The Bible is the "Guide Culinaire" or Escoffier Cookbook It has all the CORRECT ways to do them and explains them fully.


----------



## pete (Oct 7, 2001)

Another good choice is "Sauces" by James Peterson.


----------



## kyheirloomer (Feb 1, 2007)

_Sauces, _has just been reissued in a third edition.

It's a monster of a book, and, at 40 bucks a pop, isn't for everyone. But if you need a basic guide to all sorts of sauces (not just classic French ones) and how to make them, this is the book to get.

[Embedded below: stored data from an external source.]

-- ==== Sys2Proof/Machine/Sparse.lean ====
section
/-! DEFINITION. Sparse tables: lists of (key, value) pairs in one canonical form, keys strictly rising and no
entry equal to what an unlisted key reads as. Memory, check bits, registers and statistics are held so. -/

namespace Sys2Proof.Machine

/-- What key `k` reads as; an unlisted key reads as `d`. -/
def sget {β : Type} (d : β) : List (Nat × β) → Nat → β
  | [], _ => d
  | (a, b) :: t, k => if a = k then b else sget d t k

/-- The table after `v` is written at `k`; writing `d` removes the entry. -/
def sset {β : Type} [DecidableEq β] (d : β) : List (Nat × β) → Nat → β → List (Nat × β)
  | [], k, v => if v = d then [] else [(k, v)]
  | (a, b) :: t, k, v =>
    if k < a then (if v = d then (a, b) :: t else (k, v) :: (a, b) :: t)
    else if k = a then (if v = d then t else (k, v) :: t)
    else (a, b) :: sset d t k v

/-- Every key of a table is at or above `lo`, the keys rise strictly and no value is `d`. -/
def swfFrom {β : Type} [DecidableEq β] (d : β) : Nat → List (Nat × β) → Bool
  | _, [] => true
  | lo, (a, b) :: t => decide (lo ≤ a) && decide (b ≠ d) && swfFrom d (a + 1) t

/-- The canonical form of a table. -/
def swf {β : Type} [DecidableEq β] (d : β) (t : List (Nat × β)) : Bool := swfFrom d 0 t

/-- The table without the keys that `p` picks. -/
def sdrop {β : Type} (p : Nat → Bool) : List (Nat × β) → List (Nat × β)
  | [] => []
  | (a, b) :: t => if p a then sdrop p t else (a, b) :: sdrop p t

/-- Write the values `vs` at `k`, `k + step`, … -/
def ssetMany {β : Type} [DecidableEq β] (d : β) (t : List (Nat × β)) (step : Nat) : Nat → List β → List (Nat × β)
  | _, [] => t
  | k, v :: vs => ssetMany d (sset d t k v) step (k + step) vs

end Sys2Proof.Machine
end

As always, if ordering any books from Amazon, be sure and use the ChefTalk direct link.


----------



## shel (Dec 20, 2006)

Well, you got some of the big and important books, but here's one that may be a little more practical for the average guy in the kitchen, and it's a long-time favorite of mine. It's the Time-Life Good Cook series book on _Sauces_. It should set you back less than $5.00


----------



## m brown (May 29, 1999)

The CIA books are fantastic, and of course you'll want to have the Guide by Escoffier. 
I also love the Larousse.


----------



## koukouvagia (Apr 3, 2008)

Why? Is there a discount?


----------



## ainsleykath (Nov 10, 2008)

you can try for a search in google for the keyword "50+ Friends Club Cookbook -- Sauces" for sauces in online..


----------



## kyheirloomer (Feb 1, 2007)

Mapiva, I somehow missed your post. Sorry.

The reason to use the direct link is that Cheftalk gets a small commission on each book sold that way. It's not much. But it helps support the site, and the great job Nicko is doing with it.


----------



## teamfat (Nov 5, 2007)

A few months ago my wife checked out Peterson's _Sauces_ from the library where she was working. I concur, it is an excellent book, renewed it a few times. I should have my own copy after Christmas, rumor has it.

I've only made one actual recipe from it, made it twice as a matter of fact, his version of chickan friccasse. But there is a TON of information in the thing regarding techniques and ingredients, as well as recipes. My wife even commented the other day how my soups, gravies and sauces have improved since she first brought home that book. So even though I don't make use of the recipes, the book has improved my cooking. I'll certainly add another recommendation for it.

mjb.


----------